Goldfish are as American as apple pie.
Introduced by Pepperidge Farm in 1962, the fish-shaped cheese crackers have stood the test of time. Perhaps in part due to their enduring nature, Goldfish Crackers have earned a reputation as a reasonably healthy snack. The packaging, which includes phrases like “Baked With 100% Real Cheese” and “No Artificial Flavors or Preservatives,” furthers that impression. But just how healthy are Goldfish, really? Let’s take a closer look at their nutrition facts to deliver a verdict on this longtime lunchbox staple.
Let’s start by focusing on Goldfish Cheddar Baked Snack Crackers, the company’s most popular variety.
One serving (which is about 55 individual crackers) contains:
- 140 calories
- 5 grams of fat
- 1 gram of saturated fat
- 250mg sodium
- 20 grams total carbohydrate
- 1 gram of dietary fiber
- 3 grams of protein
At a glance, these nutrition facts look fairly solid. The 5 grams of fat looks a bit concerning at first glance, but just 1 gram of that qualifies as saturated fat (about half of it is monounsaturated fat, as cheddar cheese is a good source of it). 140 calories per serving seems fine, and no added sugar is a definite plus. These basic facts make Goldfish a far better pick than any of our 21 Horrible Snacks for Athletes.
However, just because Goldfish are better than the junkiest junk food doesn’t mean they’re healthy. Their relative lack of fiber is perhaps my biggest concern. A snack that’s high in fiber and/or high in protein has numerous advantages over a snack that is not.
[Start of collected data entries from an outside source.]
-- ==== Sys2Proof/Certificates/Slice0/Obligations.lean ====
section
/-! DEFINITION. The statements for the provers, and the few notions that only they use. -/
namespace Sys2Proof.Machine

/-! ## What presenting a word does, written from 60_exceptions R276 line by line -/

/-- The three ways a presentation ends (60_exceptions R275–R277). -/
inductive Verdict where
  | silent
  | dropped (code : BitVec 4)
  | accepted (i : Instr)
deriving DecidableEq, Repr

/-- VALID is 0 for some register of a list. -/
def Engine.someUnset (g : Engine) (uses : List Param) : Bool := uses.any fun r => !g.isValid r

/-- The MAP lines of R276: `d` is the accepting engine, `src` the word's SRC field. -/
def mapVerdict (s : State) (d src : Nat) (g : Engine) : Verdict :=
  if s.cfg.numEngines ≤ src ∨ src = d then .dropped 0x3
  else if g.someUnset [.mapId] then .dropped 0x4
  else if g.init = false then .dropped 0x5
  else match s.engine src with
    | none => .dropped 0x3
    | some a =>
      if a.init = false then .dropped 0x5
      else if s.cfg.signature (g.param .mapId) ≠ some (s.cfg.pixelBits src, s.cfg.pixelBits d) then .dropped 0x6
      else if a.busy = true ∨ a.locked = true then .dropped 0x7
      else .accepted (.map src)

/-- `present(e, word)` of R276, with the code numbers of R271. -/
def verdict (s : State) (e : Nat) (g : Engine) (w : Word) : Verdict :=
  if g.fault = true then .silent
  else if g.busy = true ∨ g.locked = true then .dropped 0x2
  else match decode w with
    | .error _ => .dropped 0x1
    | .ok .clear =>
      if g.someUnset (usesClear (s.cfg.pixelBits e)) then .dropped 0x4 else .accepted .clear
    | .ok .raster =>
      if g.someUnset [.posX, .posY, .scaleX, .scaleY, .z0, .z1, .z2, .triId, .shaderId] then .dropped 0x4
      else if g.init = false then .dropped 0x5 else .accepted .raster
    | .ok .write =>
      if g.someUnset [.originX, .originY] then .dropped 0x4
      else if g.init = false then .dropped 0x5
      else if 0xFFFFFFE0 < (g.param .originX).toNat ∨ 0xFFFFFFE0 < (g.param .originY).toNat then .dropped 0x8
      else .accepted .write
    | .ok (.map src) => mapVerdict s e src g

/-- USES(c) (60_exceptions R276). -/
def usesOf (pixelBits : Nat) : Instr → List Param
  | .clear => usesClear pixelBits
  | .raster => [.posX, .posY, .scaleX, .scaleY, .z0, .z1, .z2, .triId, .shaderId]
  | .write => [.originX, .originY]
  | .map _ => [.mapId]

/-- The phase a command's acceptance enters (10_state R42). -/
def firstPhase : Instr → Phase
  | .clear => .clr
  | .raster => .rEval 0
  | .write => .wPush 0
  | .map _ => .mMap 0 0

/-! ## Frames -/

/-- Every byte the host can read is unchanged but the byte at offset 4 of the windows listed: the byte that
holds BUSY, FAULT, INIT, LOCKED and FAULT_CODE. -/
def sameBytesBut (s s' : State) (es : List Nat) : Prop :=
  ∀ a, (∀ e ∈ es, locate s.cfg a ≠ some (e, 4)) → windowByte s' a = windowByte s a

/-- Engine `g`, about to leave a tile, at R_EVAL of tile `t` with its EVAL request (42_tile R160, 43_quad_group R192). -/
def enteredTile (e : Nat) (t : Tile) (a : RasterArgs) (g : Engine) : Engine :=
  { g with
    seq := .rEval t
    port := .waiting (.eval a.tri (tilePosition ⟨e, g.fpDraws⟩ a.pos a.scale t) a.scale)
    tr := { g.tr with pt := some (tilePosition ⟨e, g.fpDraws⟩ a.pos a.scale t) }
    fpDraws := g.fpDraws + 8 }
Fiber helps break down foods for easier digestion, maintains good bowel health, lowers cholesterol levels and helps you feel fuller longer. High-fiber diets have been linked to positive outcomes such as a reduced risk of diabetes, heart disease and obesity. In the short term, snacking on foods high in fiber keeps you fuller for longer and helps you avoid crashing. In the long term, it reduces your risk of many major diseases, supports good bowel health, and can help you achieve/maintain a healthy weight. The Institute of Medicine recommends 38 grams of fiber per day for men age 50 or younger, and 25 grams per day for women age 50 or younger. If you’re looking for a snack that can keep you fuller for longer, fiber content is critical. At 1 gram of fiber per serving, Goldfish don’t quite fit the bill.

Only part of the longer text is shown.